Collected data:
- - -
-- ==== Sys2Proof/Tests/Slice0.lean ====
section
/-!
SUPPORT. Tests of single steps, with expected results taken from `95_test_vectors.md` and the worked examples of the
rules, and a witness for the hypotheses of every statement that has some.
-/

namespace Sys2Proof.Tests
open Sys2Proof Sys2Proof.Machine

-- One test after another: each kernel evaluation that waits in parallel holds a thread and its stack.
set_option Elab.async false

/-! ### The named configurations and states of `95_test_vectors.md` section 0 -/

def cfgT : ChanConfig where
  inPin := 17
  enPin := 22
  dirAPin := 23
  dirBPin := 24
  freq := 50
  dmax := 14
  dmin := 7
  tol := 20
  nsamp := 2
  hcap := 5
  travelNum := 3
  travelDen := 4
  strokeTicks := 8

def cfgBad : ChanConfig := { cfgT with dmax := 7, dmin := 14 }

/-- The parameters of section 0. -/
def par : Params := Params.default

/-- `HAS_WR_STATUS = true` (section 2.10). -/
def parWr : Params := { Params.default with hasWrStatus := true }

/-- A device of one channel. -/
def dev (c : Channel) : State := { State.reset with channels := [c] }

/-- The same with the write-status option and the verdict `ok`. -/
def devWr (ok : Bool) (c : Channel) : State := { dev c with params := parWr, wrOk := ok }

/-- The channel of state `S1`. -/
def chT : Channel := { Channel.reset with cfg := some cfgT, chState := .run }

/-- A channel with the given full history of `CFG_T` (cell 0 first), cursor and last delivered command. -/
def chFull (h : List (Nat × Cmd)) (wp : Nat) (last : LastCmd) : Channel :=
  { chT with h := h, cnt := 5, wp := wp, lastCmd := last }

def five (v : Cmd) : List (Nat × Cmd) := [(0, v), (1, v), (2, v), (3, v), (4, v)]

/-- The channel after P1 and `tick t`: extended, timer `t`. -/
def chE (t : Nat) : Channel :=
  { chFull (five .extend) 0 (.cmd .extend) with
    dirA := .low, dirB := .high, pinA := .low, pinB := .high, drvState := .extending, extTimer := t }

/-- The channel after an expiry: released, `last_cmd = EXTEND`. -/
def chS : Channel :=
  { chFull (five .extend) 0 (.cmd .extend) with
    dirA := .low, dirB := .low, pinA := .low, pinB := .low, drvState := .holding }

/-- Four EXTENDs in the window, nothing delivered. -/
def ch4E : Channel :=
  { chT with h := [(0, .extend), (1, .extend), (2, .extend), (3, .extend)], cnt := 4, wp := 4 }

/-- The channel after V-IN-3. -/
def chF : Channel := { Channel.reset with cfg := some cfgBad, chState := .cfgFault, cfgCause := { cOrder := true } }

/-- What an operation leaves of channel 0, seen through `f`. -/
def after (r : Host.Outcome State Fault Refusal) {α : Type} (f : Channel → α) : Option α :=
  match r with
  | .next t => (t.channel? 0).map f
  | .fault _ => none
  | .refused _ => none

/-- The state an operation leaves, if it answers one. -/
def nextOf (r : Host.Outcome State Fault Refusal) : Option State :=
  match r with
  | .next t => some t
  | .fault _ => none
  | .refused _ => none

/-- The `V` columns of sections 2.4 and 2.5: line vector, timer, last command, driver state. -/
def view (c : Channel) : Nat × Nat × LastCmd × DrvState :=
  (lineVector c.en c.dirA c.dirB, c.extTimer, c.lastCmd, c.drvState)

/-! ### WellFormed refuses -/

theorem test_wellformed_accepts :
    (Instr.init 0 cfgT).wellFormed par 1 = true ∧ (Instr.poll 0 [.dur 2800, .timeout]).wellFormed par 1 = true ∧
    (Instr.drive 0 (.stable .retract) false).wellFormed parWr 1 = true := by decide +kernel

theorem test_wellformed_channel : (Instr.nop 1).wellFormed par 1 = false := by decide

theorem test_wellformed_verdict : (Instr.drive 0 .noChange false).wellFormed par 1 = false := by decide

theorem test_wellformed_duration :
    (Instr.poll 0 [.dur (2 ^ 32)]).wellFormed par 1 = false ∧
    (Instr.measure 0 [.timeout, .dur (2 ^ 32)]).wellFormed par 1 = false := by decide

theorem test_wellformed_sum : (Instr.decode 0 (.acc (2 ^ 40))).wellFormed par 1 = false := by decide

theorem test_wellformed_bare_rational : (Instr.decode 0 (.duty 14)).wellFormed par 1 = false := by decide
- - -
Prompt: How many of the lines in the records above include the word "cfgT"? State that number alone.

Result of this task: 4